Please note: It is inappropriate to use the acronym, LGBTQIA+, without the ‘T’ for transgender. Doing this has connotations of anti-trans movements that seek to erase transgender people from the LGBTQIA+ community and this is against the core values of equality and inclusion.
This is where things get complicated for many people so we will go back to basics and encourage you to simply do your very best to navigate yourself with others in the spirit of The Golden Rule - treating one as one wants to be treated.
A pronoun is a word we use in place of a ‘proper noun’, e.g. someone’s name. Often pronouns are words we use to refer to people’s gender in conversation - for example, ‘he’ or ‘she’. Some people may prefer others to refer to them in gender neutral language and use pronouns such as they/their and ze/zir.
In the context of LGBTQIA+ inclusion, it is quite supportive to make declaration of pronouns part of standard practice. Here's a good example: I put pronouns on my email signatures, in introductions and in meetings. By doing so we can avoid making assumptions about a person’s gender without having asked, and do not put the onus on people who use pronouns that are different to what might have been assumed to correct us, as this can cause an uncomfortable situation and contribute to feelings of gender dysphoria.
Some guidance for your life personally and professionally:
1. Don’t assume someone’s pronouns. If you aren’t ready or comfortable doing so, experts advise trying to use proper names.
2. Ask about preferred pronouns.

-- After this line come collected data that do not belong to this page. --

/-- R78: a LIFTED nip whose conditions hold engages at once: 300 ms of 40,000 cycles, duty 600 from the next period. -/
theorem test_lift_timer :
    (let t := after .liftTimerExpiry (nipIs .lifting)
     (t.emb.nip, t.emb.nipTime, t.emb.pwm.setDuty, t.emb.pwm.duty, (after (.pwmPeriodStart .nip) t).emb.pwm.duty)) =
      (.engaging, some 12000000, 600, 0, 600) := by decide +kernel

/-- The pressure example of 5.3: 4,000 cycles, 2,400 of them high. -/
theorem test_pressure_output :
    let p : Pwm := { Pwm.reset with period := 249, prescale := 4, duty := 600 }
    (p.length, { p with cycle := 2399 }.output, { p with cycle := 2400 }.output) = (4000, true, false) := by decide +kernel

/-- A closed nip with a splice whose zone of 150,000 before and 100,000 after meets it at 1,250,000 + 1,300,000. -/
def spliceAt (h : Count) : State :=
  webAt { nipIs .closed with trk := { Trk.reset with events := [exEvent .splice 1400000] } } h

theorem test_coverage_begins :
    (let t := after .liftCoverageBegin (spliceAt 2550000); (t.emb.nip, t.emb.zoneActive, t.emb.release)) =
      (.lifting, true, some 2800001) ∧ (after .liftCoverageBegin (spliceAt 2549999)).emb.nip = .closed := by decide +kernel

theorem test_coverage_ends :
    let t := after .liftCoverageBegin (spliceAt 2550000)
    ((after .liftCoverageEnd (webAt t 2800001)).emb.zoneActive, (after .liftCoverageEnd (webAt t 2800000)).emb.zoneActive,
      (after .liftCheck (webAt t 2700000)).emb.lateCount) = (false, true, 1) := by decide +kernel

/-- A locked emboss loop with one sample missing from a full accumulator, and a window expected at 5,000. -/
def phasing : State :=
  let s := nipIs .lifted
  { s with emb := { s.emb with reg := .inRegister, acc := [100, 100, 100], windows := [⟨7, .marked, 5000, none⟩] } }

/-- Gain 1 and ratio 2: a mean of 100 is corrected by −100 in 200 steps. -/
theorem test_index_edge_fills_the_accumulator :
    let t := after .indexEdge (webAt phasing 5100)
    ((t.emb.trim, t.emb.phase, t.emb.acc, t.emb.lastSample), ((t.chan 8).remaining, (t.chan 8).retard, (t.chan 8).period)) =
      ((-100, .inFlight, [], some (100, 7)), (200, false, 8000)) := by decide +kernel

theorem test_window_expiry_loses_register :
    let s := { phasing with emb := { phasing.emb with missCount := 2 } }
    ((after .embossWindowExpiry (webAt s 9001)).emb.reg, (after .embossWindowExpiry (webAt s 9000)).emb.reg) =
      (.lost, .inRegister) := by decide +kernel

theorem test_emboss_status_is_written :
    let s := { nipIs .closed with trk := { Trk.reset with records := [exRecord 1 10000, exRecord 2 63000] } }
    ((after .embossStatusWrite (webAt s 1363000)).trk.records.map RepeatRecord.emboss,
      (after .embossStatusWrite (webAt s 1362999)).trk.records.map RepeatRecord.emboss) =
      ([.unknown, .notReached], [.notReached, .notReached]) := by decide +kernel

theorem test_host_lift_and_close :
    let t := after (.embossLift .line 1) (nipIs .closed)
    ((t.emb.nip, t.emb.hostLift), (after (.embossClose .line 2) t).emb.nip,
      (after (.embossClose .line 2) (after (.embossLift .line 1) (nipIs .lifted))).emb.nip) =
      ((.lifting, true), .lifting, .engaging) := by decide +kernel

/-! ### Shade (06, the examples of 6.9) -/

/-- Record 500's start point, then 501's, then the head's answer. -/
def measuring : State :=
  let s := webAt (line .run) 4000000
  { s with shu := { s.shu with starts := [(500, 4000000), (501, 4006000)] }
           trk := { s.trk with records := [exRecord 500 3000000, exRecord 501 3006000] } }

theorem test_head_starts_and_skips :
    let a := after .shadeStartPoint measuring
    let b := after .shadeStartPoint (webAt a 4006000)
    ((a.shu.head, a.shu.trigger, (after .triggerPulseEnd a).shu.trigger), b.trk.records.map RepeatRecord.shadeState) =
      ((.acquiring, true, false), [.pending, .skipped]) := by decide +kernel

theorem test_smeared_and_present_reads :
    let a := after .shadeStartPoint measuring
    let b := after (.readComplete 0x14 0x74 0x01 0x2C 0xFB 0xF8) (after .dataReady (webAt a 4006120))
    let c := after (.readComplete 0x14 0x74 0x01 0x2C 0xFB 0xF8) (after .dataReady (webAt a 4004620))
    ((b.shu.head, b.shu.counts.smeared, c.shu.drift), b.trk.records.map RepeatRecord.shadeState,
      c.trk.records.map RepeatRecord.shade) =
      ((.idle, 1, [⟨5236, 300, -1032⟩]), [.smeared, .pending], [some ⟨5236, 300, -1032⟩, none]) := by decide +kernel

theorem test_third_timeout_is_offline :
    let s := after .shadeStartPoint { measuring with shu := { measuring.shu with faultCount := 2 } }
    (let t := after .headTimeout s; (t.shu.head, t.lsc.latched.headOffline, t.trk.records.map RepeatRecord.shadeState)) =
      (.offline, true, [.absent, .pending]) ∧
    (after (.headReset .line 1) (after .headTimeout s)).shu.head = .idle := by decide +kernel

/-- The comparisons of the second example: the mean, d² and verdict of the three windows. -/
theorem test_drift_verdicts :
    let r1 : List Shade := [⟨5240, 300, -1028⟩, ⟨5238, 300, -1030⟩, ⟨5242, 300, -1030⟩, ⟨5236, 300, -1032⟩,
      ⟨5240, 300, -1028⟩, ⟨5238, 300, -1030⟩, ⟨5242, 300, -1030⟩, ⟨5270, 292, -1010⟩]
    let r2 := r1.drop 1 ++ [⟨5290, 286, -990⟩]
    let r3 := r2.drop 1 ++ [⟨5300, 280, -980⟩]
    let b : LineBatch := ⟨17, ⟨5210, 312, -1045⟩⟩
    ([r1, r2, r3].map fun r => driftCompare exJob r b) =
      [⟨⟨5243, 299, -1027⟩, 1582, .inside⟩, ⟨⟨5250, 297, -1023⟩, 2309, .warning⟩, ⟨⟨5257, 295, -1016⟩, 3339, .drift⟩] := by
  decide +kernel

/-! ### Winder (07) -/

/-- The roll of the example of 7.6 that outgrows its spindle: D_tr is 450,000 in this job too. -/
def outgrown (h : Count) : State :=
  let s := webAt (line .run) h
  { s with
    wnd := { s.wnd with
      spindleA := .full 4, spindleB := .winding 5, lastWinding := some .b, active := some ⟨5, 20000000, .roll, none⟩
      planned := some ⟨.known 20980000 none, .roll, false⟩, eMin := some 20450000, divert := false }
    rlg := { s.rlg with nextSeq := 6, log := [exEntry 4 .roll 19000000 |> fun e => e.endAt 20000000 false,
      { exEntry 5 .roll 20000000 with spindle := some .b }] }
    trk := { s.trk with records := [exRecord 9 19990000] } }

theorem test_cut_refused_then_fired :
    let a := after .cutDue (outgrown 22580000)
    let b := after (.doff .a) (webAt a 23000000)
    let c := after .cutDue (webAt b 23030000)
    ((a.wnd.planned, a.wnd.refusals, a.wnd.lastRefusal), b.wnd.spindleA, (c.wnd.spindleA, c.wnd.spindleB, c.wnd.overlength),
      c.rlg.log.map Entry.length) =
      ((some ⟨.known 21430000 none, .roll, true⟩, 1, some .spindleNotReady), .empty, (.winding 6, .full 5, false),
        [some 1000000, some 1430000, none]) := by decide +kernel

theorem test_overlength_condition :
    let a := after .cutDue (outgrown 22580000)
    ((after .overlengthCondition (webAt a 22980001)).lsc.lineState,
      (after .overlengthCondition (webAt a 22980000)).lsc.lineState) = (.hold, .run) := by decide +kernel

/-- Refused again, the cut waits, and fires at the doff at the datum at the knife. -/
theorem test_waiting_cut_fires_at_the_doff :
    let a := after .cutDue (webAt (after .cutDue (outgrown 22580000)) 23030000)
    let b := after (.doff .a) (webAt a 23100000)
    (a.wnd.planned.map CutPlan.target, b.wnd.active.map Segment.start, b.wnd.spindleA) =
      (some .waiting, some 21500000, .winding 6) := by decide +kernel

theorem test_pulses_end :
    let s := after .cutDue (webAt (after (.doff .a) (outgrown 22000000)) 22580000)
    ((s.wnd.knife, s.wnd.turret, s.wnd.transfer), (after .knifePulseEnd s).wnd.knife, (after .turretPulseEnd s).wnd.turret,
      (after .transferTimerExpiry s).wnd.transfer) = ((some 400000, some 400000, some 60000000), none, none, none) := by
  decide +kernel

/-- The example of 7.8, and its first value set by TORQUE_UPDATE. -/
theorem test_taper :
    let j := { exJob with lt := 1000000 }
    let s := { webAt (lineWith j .run) 21723000 with wnd := { Wnd.reset with active := some ⟨5, 20000000, .roll, none⟩ } }
    ([0, 123000, 500000, 1000000, 1200000].map (taperDuty j), (after .torqueUpdate s).wnd.pwm.setDuty) =
      ([800, 775, 700, 600, 600], 775) := by decide +kernel

/-- The planning example of 7.4. -/
theorem test_points_planned :
    let straight := { exJob with cutMode := CutMode.matched }
    let drop := { straight with matchType := .drop }
    (rollPoint straight ⟨300, 0⟩, rollPoint drop ⟨300, 0⟩, rollPoint drop ⟨300, 1⟩) = (⟨319, 0⟩, ⟨318, 1⟩, ⟨319, 0⟩) := by
  decide +kernel

/-! ### Roll log and batches (08, 09) -/

/-- Entry 212 of the example of 8.3 at its close. -/
def entry212 : Entry :=
  { exEntry 212 .roll 15900000 with
    state := .cut, stop := some 16907000, length := some 1007000, spindle := some .b, repeats := 19, inCount := 16
    outCount := 1, unknownCount := 2, worst := some 63, embIn := 17, embLifted := 2, defects := 1, readings := 4
    sum := ⟨20970, 1208, -4106⟩, low := some ⟨5236, 298, -1032⟩, high := some ⟨5250, 306, -1020⟩ }

/-- The job of that example. -/
def gradeJob : Job := { exJob with bReg := 0, bUnknown := 4, rejectOnSplice := false, rollsPerBatch := 3 }

/-- Its batch table: code 17 at index 0, code 18 at index 1. -/
def twoBatches : Bat :=
  { Bat.reset with
    entries := (Bat.reset.entries.set 0 ⟨some ⟨true, 17, ⟨5210, 312, -1045⟩, 1, false⟩, false, false⟩).set 1
      ⟨some ⟨true, 18, ⟨5260, 300, -1010⟩, 2, false⟩, false, false⟩
    nextCode := 19, lineBatch := some 1 }

theorem test_entry_closes :
    let s := { lineWith gradeJob .run with rlg := { Rlg.reset with log := [entry212], nextRoll := 40118 }, bat := twoBatches }
    let t := s.closeEntry gradeJob entry212
    (t.rlg.log.map fun e => (e.kind, e.roll, e.mean, e.spread2)) =
      [(some .roll, some 40118, some ⟨5243, 302, -1027⟩, some 101)] ∧
      (t.rlg.log.map fun e => (e.batch, e.grade, e.label)) = [(some 17, some .b, .due)] ∧ t.rlg.nextRoll = 40119 := by
  decide +kernel

/-- The assignments of the example of 9.5. -/
theorem test_rolls_through_the_table :
    let s := { lineWith gradeJob .run with bat := twoBatches }
    let a := (s.assignBatch gradeJob 40118 ⟨5243, 302, -1027⟩).1
    let b := (a.assignBatch gradeJob 40119 ⟨5262, 298, -1012⟩).1
    let c := (b.assignBatch gradeJob 40120 ⟨5300, 280, -980⟩).1
    [a.bat.lineBatch, b.bat.lineBatch, c.bat.lineBatch] = [some 0, none, some 2] ∧
      (([0, 1, 2] : List (Fin 32)).map fun i => c.bat.entries[i]) =
        [⟨some ⟨true, 17, ⟨5210, 312, -1045⟩, 2, false⟩, true, false⟩,
          ⟨some ⟨false, 18, ⟨5260, 300, -1010⟩, 3, false⟩, true, true⟩,
          ⟨some ⟨true, 19, ⟨5300, 280, -980⟩, 1, false⟩, true, true⟩] ∧
      c.bat.nextCode = 20 ∧ c.bat.lastAssign = some ⟨40120, 19, .opened⟩ := by decide +kernel

/-- The example of the wrap: from 9,998 past 9,999, 1 and 2 to 3. -/
theorem test_codes_wrap :
    let x := fun (open' : Bool) (code : Nat) => (⟨some ⟨open', code, ⟨0, 0, 0⟩, 1, false⟩, false, false⟩ : BatchEntry)
    let b := { Bat.reset with
      nextCode := 9998, entries := ((Bat.reset.entries.set 5 (x true 9999)).set 6 (x false 1)).set 7 (x true 2) }
    let t := b.openWith 3 40122 ⟨0, 0, 0⟩
    (t.entries[3].batch.map Batch.code, t.nextCode) = (some 9998, 3) := by decide +kernel

theorem test_batch_requests :
    let s := { line .ready with bat := twoBatches }
    let closed := after (.closeBatch .line 1 18) s
    ((closed.bat.lineBatch, closed.lnk.line.tx), (after (.purgeBatches .line 2 0 31 0) closed).bat.freeCount,
      (after (.pinBatch .line 3 18 5000 1 2) closed).bat.entries[1].batch, (after (.setBatchCode .line 4 9999) s).bat.nextCode) =
      ((none, some (.reply ⟨0xAD, 1, .done, .batchClosed 1 false⟩)), 31, some ⟨true, 18, ⟨5000, 1, 2⟩, 0, true⟩, 9999) := by
  decide +kernel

It might feel awkward to ask for this information, but experts say that the act of asking for more information shows you care about addressing someone properly. Some examples of how to phrase the question:
“Hey, what are your pronouns?”
“What pronouns do you use?”
“I was just wondering how you’d like me to address you.”
“I just want to make sure I’m using the correct language to refer to you.”
3. Share your pronouns—and take the act seriously.
Pronouns can be woven into a variety of organizational databases, including internal employee directories, email signatures, job applications, Slack profiles, Twitter bios and more.
There is so much more to cover in this blog-series, WORDS MATTER, but I think this is a really solid beginning.
When I think of other powerful words that need more understanding by many, words like: ableism, instrumentalism, deadnaming, cis-normative, pro-choice, illegal migrants, victim of rape and so much more come to mind and will receive their attention in the coming posts of this blog-series.
Social change by its very nature is disruptive. Please join me in this journey as we seek to learn and understand things better in order to properly disrupt the comfort of the status quo in the hope of dismantling oppressive structures that do not create pathways to equality.
Learning new (disruptive) information can be a very challenging process but it is necessary to understand how power works within and beyond our words.
Words matter and I will personally forever endeavor to seek out ways where I can improve and harness the language I use in more productive, effective, empathetic ways when connecting with other human beings.